Sujata M. Shanbhag, MD, MPH, received her BS and MD degrees from St Louis University in 2000 and completed a MPH degree at the Harvard T.H. Chan School of Public Health in 2013. She is a staff cardiologist at the National Heart, Lung, and Blood Institute of the National Institutes of Health, Bethesda, Maryland, with expertise in advanced cardiovascular MRI and CT. Her research interests are in translating newer cardiovascular MRI and CT imaging methods into patient studies and outcomes research. She has a specific interest in the diagnosis and management of nonischemic cardiomyopathies and myocardial ischemia and infarction and evaluating rare disease phenotypes using combined advanced imaging techniques.
Marcus Y. Chen, MD, is the director of cardiovascular CT at the National Heart, Lung, and Blood Institute of the National Institutes of Health located in Bethesda, Maryland. Dr Chen is a graduate of the California Institute of Technology in Pasadena, California. He earned his MD degree at the University of Wisconsin at Madison and completed training in internal medicine, nuclear medicine, cardiology, cardiovascular CT, and MRI. Dr Chen’s clinical and research interests include technical development of new imaging methods and multimodality noninvasive cardiac imaging.
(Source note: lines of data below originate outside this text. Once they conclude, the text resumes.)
/-- Operations of a queue whose entries are not written yet get an outcome. -/
def Dev.failUnsent (d : Dev) (q code : Nat) : Dev :=
  { d with ctxs := d.ctxs.map fun (e : Nat × Ctx) =>
      let b := (d.scb e.1).binding
      if bKind b = 1 ∧ bQueue b = q then
        (e.1, { e.2 with ops := e.2.ops.map fun (o : DevOp) =>
          if o.taken ∨ o.entry.isEmpty then o else { o with entry := [], res := some { status := statCode code 0 } } })
      else e }

/-- REVOKE (R198). -/
def Dev.revoke (d : Dev) (q : Nat) : Dev :=
  let v := d.lq q
  if v.state ≠ .lent then d
  else ((d.setLq q { v with state := .revoking }).failUnsent q codeREVOKED).lqRelease q

/-! ### Submission (R193) -/

/-- The unsent entries of a queue, oldest first: subchannel and operation. -/
def Dev.unsent (d : Dev) (q : Nat) : List (Nat × DevOp) :=
  let all := d.ctxs.flatMap fun e =>
    let b := (d.scb e.1).binding
    if bKind b = 1 ∧ bQueue b = q then (e.2.ops.filter fun o => !o.taken && !o.entry.isEmpty).map fun o => (e.1, o) else []
  all.mergeSort fun a b => decide (a.2.id ≤ b.2.id)

/-- One entry is written at the SQ tail, if the SQ has room and its bank group answers. -/
def Dev.sqWrite (d : Dev) (q : Nat) (e : Nat × DevOp) : Bool × Dev :=
  let v := d.lq q
  let tail := (v.sqTail + 1) % d.sqSize q
  let a := d.sqBase q + 64 * v.sqTail
  if v.state ≠ .lent ∨ tail = v.sqHead then (false, d)
  else match d.reach 3 a with
    | (.ok, d) =>
      let i := e.1
      let d := ((d.memWrite a e.2.entry).2).countAccess i 3 true a 64
      let x := d.ctx i
      let d := d.setCtx i { x with ops := x.ops.map fun (o : DevOp) => if o.id = e.2.id then { o with entry := [] } else o }
      (true, d.setLq q { v with sqTail := tail, cmds := v.cmds ++ [{ cid := e.2.cid, sub := i, slot := e.2.slot, op := e.2.id, rung := d.now }] })
    | (_, d) => (false, d)

/-- Entries are written as far as they can be, then the tail doorbell is rung once. -/
def Dev.sqFlush (d : Dev) (q : Nat) : Dev :=
  let r := (d.unsent q).foldl (fun (r : Bool × Bool × Dev) e =>
    if r.1 then let s := r.2.2.sqWrite q e; (s.1, r.2.1 || s.1, s.2) else r) (true, false, d)
  if r.2.1 then r.2.2.ringDoorbell q false (r.2.2.lq q).sqTail else r.2.2

/-! ### Building a command (R186–R192) -/

/-- The bus address of a byte of an NVMe data area (R190). -/
def Dev.busAddr (d : Dev) (n : Nat) (write : Bool) (a : Nat) : Except (Byte × Word) Nat :=
  match rangeOf a with
  | .sram .none => .ok (d.bar4 + a)
  | .xram _ .none => .ok (d.bar4 + a)
  | .dram =>
    if !d.apertureOn then .error (xPROTECTION, 0x8005)
    else if d.dramHas a then .ok (d.aperture + (a - dramBase)) else .error (xADDRESS, 0x8007)
  | .hostwin =>
    match d.hostXlate write a with
    | .ok hpa => .ok hpa
    | .error _ => .error ((d.useErr n .data write a).getD (xPROTECTION, 0x8005))
  | .unmapped => .error (xADDRESS, 0x8000)
  | _ => .error (xPROTECTION, 0x8005)

/-- Bytes of the pieces gathered for a command. -/
def segBytes (l : List (Nat × Nat)) : Nat := l.foldl (fun n s => n + s.2) 0

/-- The SSD writes the data area of a READ. -/
def Ccw.ssdWrites (c : Ccw) : Bool := c.op = opREAD

/-- The next piece of a data area, within one page, joins the command being built (R188–R191). -/
def Dev.nvPiece (d : Dev) (i : Nat) : Acc :=
  match d.loadArea i ((d.ctx i).issuedTo + segBytes (d.ctx i).segs) with
  | .ok _ d =>
    let x := d.ctx i
    let a := x.area.addr
    let n := min (4096 - a % 4096) (min x.area.left (x.ccw.count.toNat - x.issuedTo - segBytes x.segs))
    let lastEnd := (x.segs.getLast?.map fun s => s.1 + s.2).getD x.nvEnd
    if d.useRow a ≠ x.area.row then .fail xADDRESS 0x8008 d
    else if a % 4 ≠ 0 ∨ ((!x.segs.isEmpty ∨ x.nvPages ≠ 0) ∧ (a % 4096 ≠ 0 ∨ lastEnd % 4096 ≠ 0)) then .fail xPROGRAM 0x602 d
    else match d.busAddr (i / 256) x.ccw.ssdWrites a with
      | .error (c, det) => .fail c det (d.noteRefusal i det)
      | .ok _ => .ok [] (d.setCtx i { x with segs := x.segs ++ [(a, n)], area := { x.area with addr := a + n, left := x.area.left - n } })
  | r => r

/-- The pieces gathered make a command: all that is left, or MAX_PAGES pages with a whole LBA among them (log 25), those counted that
earlier CCWs of the chain hold; a Dataset Management takes its whole list (R186). -/
def Dev.nvFull (d : Dev) (i : Nat) : Bool :=
  let x := d.ctx i
  let q := bQueue (d.scb i).binding
  segBytes x.segs = x.ccw.count.toNat - x.issuedTo ||
    (x.ccw.op ≠ opCONTROL && d.maxPages q ≤ x.nvPages + x.segs.length && d.lbaSize q ≤ segBytes x.segs)

/-- Pieces are gathered until they make a command. -/
def Dev.nvGather (d : Dev) (i : Nat) : Nat → Acc
  | 0 => .ok [] d
  | n + 1 =>
    if d.nvFull i then .ok [] d
    else match d.nvPiece i with
      | .ok _ d => d.nvGather i n
      | r => r

/-- The first `n` bytes of pieces, and the rest. -/
def splitSegs : Nat → List (Nat × Nat) → List (Nat × Nat) × List (Nat × Nat)
  | _, [] => ([], [])
  | n, (a, k) :: ss =>
    if n = 0 then ([], (a, k) :: ss)
    else if k ≤ n then let r := splitSegs (n - k) ss; ((a, k) :: r.1, r.2)
    else ([(a, n)], (a + n, k - n) :: ss)

/-- Pieces of a linear range, cut at pages. -/
def linearSegs (a n : Nat) : Nat → List (Nat × Nat)
  | 0 => []
  | f + 1 => if n = 0 then [] else let k := min n (4096 - a % 4096); (a, k) :: linearSegs (a + k) (n - k) f

/-- Address of the PRP list of a slot (R182). -/
def Dev.prpList (d : Dev) (n slot : Nat) : Nat := d.prpPool + (32 * n + slot) * 2048

/-- A submission queue entry (R186, R189, R192; layout log 25). -/
def sqEntry (opc : Nat) (cid : BitVec 16) (nsid : Word) (prp1 prp2 slba dw12 dw11 : Nat) : List Byte :=
  leBytes 4 (opc + cid.toNat * 2 ^ 16) ++ leBytes 4 nsid.toNat ++ List.replicate 16 0 ++ leBytes 8 prp1 ++ leBytes 8 prp2 ++
    leBytes 8 (slba + dw11 * 2 ^ 32) ++ leBytes 4 dw12 ++ List.replicate 12 0

/-- NVMe opcode of a command (R186). -/
def nvOpcode (c : Ccw) : Nat :=
  if c.op = opREAD then 2
  else if c.op = opWRITE then (if c.mod_ = 2 then 5 else 1)
  else if c.mod_ = 0 then 0 else if c.mod_ = 1 then 8 else 9

/-- A command is issued over pieces, in a slot: its CID, PRPs and entry (R189–R193). None where the PRP list's bank group does
not answer. On a queue that has been revoked meanwhile it is answered REVOKED and never written (R198). -/
def Dev.nvCommand (d : Dev) (i slot start len : Nat) (segs : List (Nat × Nat)) (slba dw12 dw11 : Nat) : Option Dev :=
  let n := i / 256
  let c := (d.ctx i).ccw
  let q := bQueue (d.scb i).binding
  let gen := smGet (d.eng n).gens slot 0
  let cid := BitVec.ofNat 16 (gen * 512 + n * 32 + slot)
  let bus := segs.map fun s => match d.busAddr n c.ssdWrites s.1 with
    | .ok b => b
    | .error _ => 0
  let la := d.prpList n slot
  let more := (bus.drop 1).length
  let g := if 1 < more then d.reach 3 la else (.ok, d)
  match g with
  | (.ok, d) =>
    let d := if 1 < more then ((d.memWrite la ((bus.drop 1).flatMap fun b => leBytes 8 b)).2).countAccess i 3 true la (8 * more) else d
    let prp2 := if 1 < more then d.bar4 + la else (bus.drop 1).headD 0
    let e := sqEntry (nvOpcode c) cid (d.reg pgNVA (lqOff q 0x10)) (bus.headD 0) prp2 slba dw12 dw11
    let d := d.setEng n { d.eng n with gens := smSet (d.eng n).gens slot ((gen + 1) % 128) 0 }
    some (if (d.lq q).state = .lent then d.issueOp i slot start len cid e none
      else d.issueOp i slot start len cid [] (some { status := statCode codeREVOKED 0 }))
  | (.asleep, d) => some d
  | (.fenced, d) => some (d.failAccess i xENGINE 3)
He has co-authored more than 100 peer-reviewed articles and is an associate editor for the Journal of Cardiovascular CT.
Coronary CT angiography (CTA) has emerged as a cornerstone for the noninvasive detection of coronary artery disease (CAD). Multiple recent clinical trials such as ISCHEMIA, SCOT-HEART, and PROMISE have paved the way for coronary CTA to be incorporated into the European Heart Guidelines (1). The strengths in diagnostic accuracy of coronary CTA have largely been driven by its high negative predictive value (NPV) and its ability to exclude obstructive CAD. However, its performance in the settings of coronary calcification, stent evaluation, and small (< 3 mm) vessel luminal assessment has been hampered largely due to limitations in spatial resolution of conventional energy-integrating detector (EID) technology. Blooming artifacts, beam hardening, and partial volume effects from dense calcification and stent struts have impaired visualization of the vessel lumen, especially for vessels measuring less than 2 mm in diameter. These limitations have restricted the application of coronary CTA in populations with known or advanced cardiovascular disease (2,3). As percutaneous intervention of small (< 3 mm) coronary vessels becomes feasible, there is growing impetus to overcome these limitations to translate the application of coronary CTA to populations with high pretest probability for disease, with the goal of providing a noninvasive alternative to invasive diagnostic angiography (4).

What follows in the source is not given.